The first of his family to attend college, Warner wears a toothy grin on a bony, determined face. He vowed not to accept contributions from political action committees and to leave the Senate after two terms. Warner said he’d like to serve on the Senate Communications Committee, an assignment that would force him to put his telecom holdings into a blind trust. “I don’t want to even have the hint of conflict of interest,” he stressed.

Warner and the wireless telecommunications industry share the same success story. He capitalized on the cellular boom of the 1980s by brokering deals and making savvy investments, not to mention having a hand in the build-up of two of the largest wireless carriers: McCaw Cellular Communications Inc. and Nextel Communications Inc.

Columbia Capital is a leading merchant banking and investment banking firm in the wireless industry, holding stakes in a slew of wireless concerns like Nextel, Telular Corp., GO and Columbia Spectrum Management. The firm’s clout is bolstered by Warner’s wide network of political and telecommunications industry contacts.

So, with so much wealth, why politics?

“The passion that makes me do this is I really think this country is at the beginning of a technology revolution that’s going to outstrip what the industrial revolution did,” explained Warner. “It’s going to change our economy, how and where we do our job, how we educate our kids, how we deal with health care, incarcerate prisoners, feed the hungry-you name it.”

“I’m not pretending that technology in our industry has got some magic bullet or panacea that’s going to solve the problems and I’m not even saying I’ve got all the answers,” said Warner, “but I don’t think these guys in Congress are even asking the right questions.” His criticism extends to his own party.

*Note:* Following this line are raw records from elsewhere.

/-- Outside the wait and the count no timeout rule applies (R72). -/
theorem Ranger.tick_of_not_measuring {r : Ranger} (h : ¬ r.Measuring) (p : Params) (tmo : BitVec 32) (echo : Bool) :
    r.tick p tmo echo = r.stateRule p tmo echo :=
  tick_of_not_timing p tmo (timing_of_not_measuring h echo)

/-- R65. -/
theorem Ranger.tick_trigLow {r : Ranger} (h : r.st = .trigLow) (p : Params) (tmo : BitVec 32) (echo : Bool) :
    r.tick p tmo echo = if r.rtim = 1#16 then { r with st := .trigHigh, rtim := BitVec.ofNat 16 p.pulseCyc }
      else { r with rtim := r.rtim - 1#16 } := by
  rw [tick_of_not_measuring (by simp [Measuring, h]), stateRule, h]

/-- R66, R67. -/
theorem Ranger.tick_trigHigh {r : Ranger} (h : r.st = .trigHigh) (p : Params) (tmo : BitVec 32) (echo : Bool) :
    r.tick p tmo echo =
      if r.rtim = 1#16 then { r with st := .waitStale, rtim := 0#16, tmoEn := decide (tmo ≠ 0#32), tmoLeft := tmo }
      else { r with rtim := r.rtim - 1#16 } := by
  rw [tick_of_not_measuring (by simp [Measuring, h]), stateRule, h]

theorem Ranger.timesOut_of_count_low {r : Ranger} (h : r.st = .count) : r.timesOut false = false := by
  simp [timesOut, timing, h]

/-- The low echo that ends a pulse, in the last cycle of the timeout too (R70, R72). -/
theorem Ranger.tick_count_low {r : Ranger} (h : r.st = .count) (p : Params) (tmo : BitVec 32) :
    r.tick p tmo false = { r with st := .convert } := by
  have htiming : r.timing false = false := by simp [timing, h]
  rw [tick_of_not_timing p tmo htiming, stateRule, h]
  rfl

/-- R71. -/
theorem Ranger.tick_convert {r : Ranger} (h : r.st = .convert) (p : Params) (tmo : BitVec 32) (echo : Bool) :
    r.tick p tmo echo = { r with st := .idle, tmoEn := false, dist := distOf p r.rcnt, pwcnt := r.rcnt } := by
  rw [tick_of_not_measuring (by simp [Measuring, h]), stateRule, h]

/-- Only a timeout and CONVERT write DIST and PWCNT (R20, R21). -/
theorem Ranger.tick_dist_pwcnt {r : Ranger} {echo : Bool} (hst : r.st ≠ .convert) (hout : r.timesOut echo = false)
    (p : Params) (tmo : BitVec 32) :
    (r.tick p tmo echo).dist = r.dist ∧ (r.tick p tmo echo).pwcnt = r.pwcnt := by
  have hrule : ∀ q : Ranger, q.st ≠ .convert →
      (q.stateRule p tmo echo).dist = q.dist ∧ (q.stateRule p tmo echo).pwcnt = q.pwcnt := by
    intro q hq
    unfold stateRule
    cases h : q.st
    case convert => exact absurd h hq
    case idle => exact ⟨rfl, rfl⟩
    all_goals dsimp only; split <;> exact ⟨rfl, rfl⟩
  obtain ⟨h, -⟩ | ⟨-, -, h⟩ | ⟨-, -, h⟩ := tick_cases p tmo echo r
  · rw [hout] at h; cases h
  · rw [h]; exact hrule r.countDown hst
  · rw [h]; exact hrule r hst

/-! ### The Ranger over one cycle -/

/-- The Ranger after a cycle without reset: an idle one as the bus access leaves it, a busy one after its own update. -/
theorem step_rng {s : State} (hv : s.cfg.Valid) (hr : s.input.rst = false) :
    ∃ b t, busAccess s.input s = .next b ∧ step s = .next t ∧
      (s.rng.st = .idle → t.rng = b.rng) ∧ (s.rng.st ≠ .idle → t.rng = s.rng.tick s.cfg s.tmo s.input.echo) := by
  obtain ⟨b, hb⟩ := busAccess_total s.input s
  refine ⟨b, _, hb, step_live hv hr hb, fun h => ?_, fun h => ?_⟩ <;> rw [State.endCycle_rng, unitsCycle_rng]
  · exact if_pos h
  · exact if_neg h

/-- Settles O34: the rule of TRIG_HIGH in its last cycle. -/
theorem timeoutIsLatchedAfterTrigger : Obligations.TimeoutIsLatchedAfterTrigger := by
  unfold Obligations.TimeoutIsLatchedAfterTrigger
  intro s hv hr hst hrtim
  obtain ⟨b, t, -, ht, -, hrng⟩ := step_rng hv hr
  exact ⟨t, ht, by rw [hrng (by simp [hst]), Ranger.tick_trigHigh hst, if_pos hrtim]⟩

theorem TimeoutCycle.measuring {i : CycleInput} {s : State} (h : TimeoutCycle i s) : s.rng.Measuring := by
  obtain ⟨-, -, h | h | ⟨h, -⟩⟩ := h
  · exact .inl h
  · exact .inr (.inl h)
  · exact .inr (.inr h)

theorem timesOut_of_not_timeoutCycle {i : CycleInput} {s : State} (h : ¬ TimeoutCycle i s) :
    s.rng.timesOut i.echo = false :=
  Bool.eq_false_iff.2 fun ht => h ((timesOut_iff_timeoutCycle i s).1 ht)

/-- Settles O37: the Ranger's update state by state. -/
theorem completionWinsOverTimeout : Obligations.CompletionWinsOverTimeout := by
  unfold Obligations.CompletionWinsOverTimeout
  intro s hv hr
  obtain ⟨b, t, hb, ht, hidle, hbusy⟩ := step_rng hv hr
  have hstep (hm : s.rng.Measuring) (hecho : s.rng.st = .count → s.input.echo = true)
      (hout : ¬ TimeoutCycle s.input s) : t.rng = (s.rng.advance s.input.echo).elapse 1 := by
    rw [hbusy hm.ne_idle, Ranger.tick_of_measuring hm hecho (timesOut_of_not_timeoutCycle hout)]
  refine ⟨t, ht, fun hst he => ?_, fun hout => ?_, fun hst => ?_, fun hst hout => ?_, fun hst hcmd => ?_,
    fun hst hcmd => ?_, fun hst => ?_, fun hst => ?_, fun hout => ⟨fun hst => ?_, fun hst => ?_, fun hst he => ?_⟩⟩
  · rw [hbusy (by simp [hst]), he, Ranger.tick_count_low hst]
  · rw [hbusy hout.measuring.ne_idle, Ranger.tick_of_timesOut ((timesOut_iff_timeoutCycle _ _).2 hout)]
    rfl
  · rw [hbusy (by simp [hst]), Ranger.tick_convert hst]
  · by_cases hi : s.rng.st = .idle
    · rw [hidle hi]
      obtain h | h := busAccess_rng_cases hb <;> rw [h] <;> exact ⟨rfl, rfl⟩
    · rw [hbusy hi]
      exact Ranger.tick_dist_pwcnt hst (timesOut_of_not_timeoutCycle hout) ..
  · rw [hidle hst, busAccess_rng_of_not_measure hb hcmd]
  · rw [hidle hst, busAccess_rng_of_measure hb hcmd hst, ← settleCyc_eq]
    rfl
  · rw [hbusy (by simp [hst]), Ranger.tick_trigLow hst, pulseCyc_eq]
  · rw [hbusy (by simp [hst]), Ranger.tick_trigHigh hst]
  · rw [hstep (.inl hst) (by simp [hst]) hout]
    simp only [Ranger.advance, hst, Ranger.elapse]
  · rw [hstep (.inr (.inl hst)) (by simp [hst]) hout]
    simp only [Ranger.advance, hst, Ranger.elapse]
  · rw [hstep (.inr (.inr hst)) (fun _ => he) hout]
    simp only [Ranger.advance, hst, Ranger.elapse, sat32]


/-! ### A cycle of a running measurement -/

theorem commandRaises_ne_rngTmo (i : CycleInput) (s : State) : commandRaises i s ≠ some .rngTmo := by
  unfold commandRaises
  repeat' split
  all_goals simp

/-- The Ranger and its two sticky bits after a cycle of a running measurement. -/
theorem stepOn_busy {i : CycleInput} {s : State} (hv : s.cfg.Valid) (hr : i.live) (hbusy : s.rng.st ≠ .idle) :
    ∃ t, stepOn i s = .next t ∧ t.cfg = s.cfg ∧ t.rng = s.rng.tick s.cfg s.tmo i.echo ∧
      (∀ c, UnitSets i s c → t.flag c = true) ∧
      (t.flag .rngTmo = true → s.flag .rngTmo = true ∨ TimeoutCycle i s) := by
  obtain ⟨b, hb⟩ := busAccess_total i s
  obtain ⟨hcfg, -⟩ := busAccess_frame hb
  have hflag : ∀ c, (unitsCycle i s b).flag c = true ↔ b.flag c = true ∨ UnitSets i s c := unitsCycle_flag i s b
  refine ⟨_, stepOn_of_busAccess hv hr hb, ?_, ?_, fun c hc => (hflag c).2 (.inr hc), fun h => ?_⟩
  · simpa using hcfg
  · simpa using fun h => absurd h hbusy
  · refine ((hflag .rngTmo).1 h).imp (fun hbus => ?_) id
    obtain hcmd | ⟨hs, -⟩ := (busAccess_flag hb .rngTmo).1 hbus
    · exact absurd hcmd (commandRaises_ne_rngTmo i s)
    · exact hs

/-- From s to t the parameters are kept, the Ranger comes to r and RNG_TMO is not raised. -/
structure RangerMoves (s t : State) (r : Ranger) : Prop where
  cfg_eq : t.cfg = s.cfg
  rng_eq : t.rng = r
  rngTmo_of : t.flag .rngTmo = true → s.flag .rngTmo = true

theorem RangerMoves.trans {s t u : State} {q r : Ranger} (h : RangerMoves s t q) (h' : RangerMoves t u r) :
    RangerMoves s u r :=
  ⟨h'.cfg_eq.trans h.cfg_eq, h'.rng_eq, fun hu => h.rngTmo_of (h'.rngTmo_of hu)⟩

/-- A cycle of a measurement without a timeout; CONVERT sets RNG_DONE (R71). -/
theorem stepOn_of_not_timesOut {i : CycleInput} {s : State} (hv : s.cfg.Valid) (hr : i.live)
    (hbusy : s.rng.st ≠ .idle) (hout : s.rng.timesOut i.echo = false) :
    ∃ t, stepOn i s = .next t ∧ RangerMoves s t (s.rng.tick s.cfg s.tmo i.echo) ∧
      (s.rng.st = .convert → t.flag .rngDone = true) := by
  obtain ⟨t, ht, hcfg, hrng, hset, htmo⟩ := stepOn_busy hv hr hbusy
  have hno : ¬ TimeoutCycle i s := fun h => by simp [(timesOut_iff_timeoutCycle i s).2 h] at hout
  exact ⟨t, ht, ⟨hcfg, hrng, fun h => (htmo h).resolve_right hno⟩, fun hst => hset .rngDone (.inl hst)⟩

/-- The cycle in which a measurement times out (R72). -/
theorem stepOn_of_timeoutCycle {i : CycleInput} {s : State} (hv : s.cfg.Valid) (hr : i.live)
    (hout : TimeoutCycle i s) :
    ∃ t, stepOn i s = .next t ∧ t.rng = s.rng.afterTimeout ∧ t.flag .rngTmo = true ∧ t.flag .rngDone = true := by
  obtain ⟨t, ht, -, hrng, hset, -⟩ := stepOn_busy hv hr hout.measuring.ne_idle
  refine ⟨t, ht, ?_, hset .rngTmo hout, hset .rngDone (.inr hout)⟩
  rw [hrng, Ranger.tick_of_timesOut ((timesOut_iff_timeoutCycle i s).2 hout)]
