-- ==== Sys2Proof/Machine/Events.lean ====
section
/-! DEFINITION. What the block puts on its output ports and what `feed` returns: the requests of the renderer, text-output
and font-provider ports, the three signals, and the result of a `feed`. Rules R44 to R50 of 10_state.md, R310, R311 of
60_exceptions.md. Emissions are never read back by the block. -/

namespace Sys2Proof.Machine

/-- The effect a drawing request carries (R47). -/
inductive DrawEffect where
  | foreground | inverse | background
deriving DecidableEq, Repr

/-- Requests on the renderer port `REN` (R47). -/
inductive RenRequest where
  | drawLine (p0 p1 : Point) (variant : BitVec 3) (effect : DrawEffect) (action : Byte) (colour : Option Colour)
  | drawPoint (p : Point) (effect : DrawEffect) (action : Byte) (colour : Option Colour)
  | fillTriangle (p0 p1 p2 : Point) (effect : DrawEffect) (action : Byte) (colour : Option Colour)
  | fillRectangle (p0 p1 : Point) (effect : DrawEffect) (action : Byte) (colour : Option Colour)
  | drawCircle (centre edge : Point) (effect : DrawEffect) (action : Byte) (colour : Option Colour)
  | fillCircle (centre edge : Point) (effect : DrawEffect) (action : Byte) (colour : Option Colour)
  /-- Never emitted (R47, D26); the spec gives it no operand list. -/
  | blitGlyph
  | present
  | modeChanged (descriptor : ModeDesc) (shadow : Bool)
  | scrollBlock (extent direction movement : Byte)
deriving DecidableEq, Repr

/-- Requests on the text-output port `TXT` (R48). -/
inductive TxtRequest where
  | putChar (code : Byte) (column row : S16)
  | bell
  | clearText
  | deleteChar (column row : S16)
  | scrollRequest (v : Vec)
deriving DecidableEq, Repr

/-- Requests on the font-provider port `FNT`; none is ever emitted (R49, D26). -/
inductive FntRequest where
  | glyphBitmap (code : Byte)
deriving DecidableEq, Repr

/-- The three signals, the hardware's only exceptions (R50, R310). -/
inductive Signal where
  | protocolError (opcode : Byte) (sub : Option Byte)
  | noSuchScreenMode (number : ModeNumber)
  | unsupportedOperation (opcode : Byte) (code : Option Byte)
deriving DecidableEq, Repr

/-- One emission of a step, on one of the four output ports. -/
inductive Event where
  | ren (r : RenRequest)
  | txt (r : TxtRequest)
  | fnt (r : FntRequest)
  | sig (g : Signal)
deriving DecidableEq, Repr

/-- The emission is a request on `REN` or `TXT`, the two ports that R71 counts. -/
def Event.isRequest : Event → Bool
  | .ren _ => true
  | .txt _ => true
  | .fnt _ => false
  | .sig _ => false

/-- The emission is a signal. -/
def Event.isSignal : Event → Bool
  | .sig _ => true
  | _ => false

/-- The outcome of a handler (R45). -/
inductive CmdOutcome where
  | handled | unsupported | noSuchMode | badSubCode
deriving DecidableEq, Repr

/-- What one `feed` returns (R45, R113). -/
inductive FeedResult where
  | buffered
  | completed (op : Byte) (operands : List Byte) (outcome : CmdOutcome)
  | rejected (b : Byte)
deriving DecidableEq, Repr

/-- What the host may do between two steps (R17, R44): feed a byte, enqueue a sequence of bytes, cancel, reset. -/
inductive HostOp where
  | feed (b : Byte)
  | enqueue (bytes : List Byte)
  | cancel
  | reset
deriving DecidableEq, Repr

end Sys2Proof.Machine
end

Take the family values issue so popular with politicians today.

“If we could get 40 percent of America to telecommute two or three days a week you would do more for working moms and dads with kids than all the government programs in the world,” he stated. “It’s a mind-set shift that I don’t think many of the people in Washington-who have been there too long, haven’t built businesses in this new economy and are still fighting about the old, hot-button issues-have. I’m not sure that’s the kind of new thinking we’ll need to lead us into the next century.”

Warner fashions himself as a moderate, a fiscal conservative at that. His first order of business would be to balance the budget in seven years.

So what’s it like in the fast lane of politics?

“This is all consuming, harder than anything I’ve ever done in business,” Warner admitted. “It’s seven days a week.” But, “if you don’t get involved, you can’t complain.”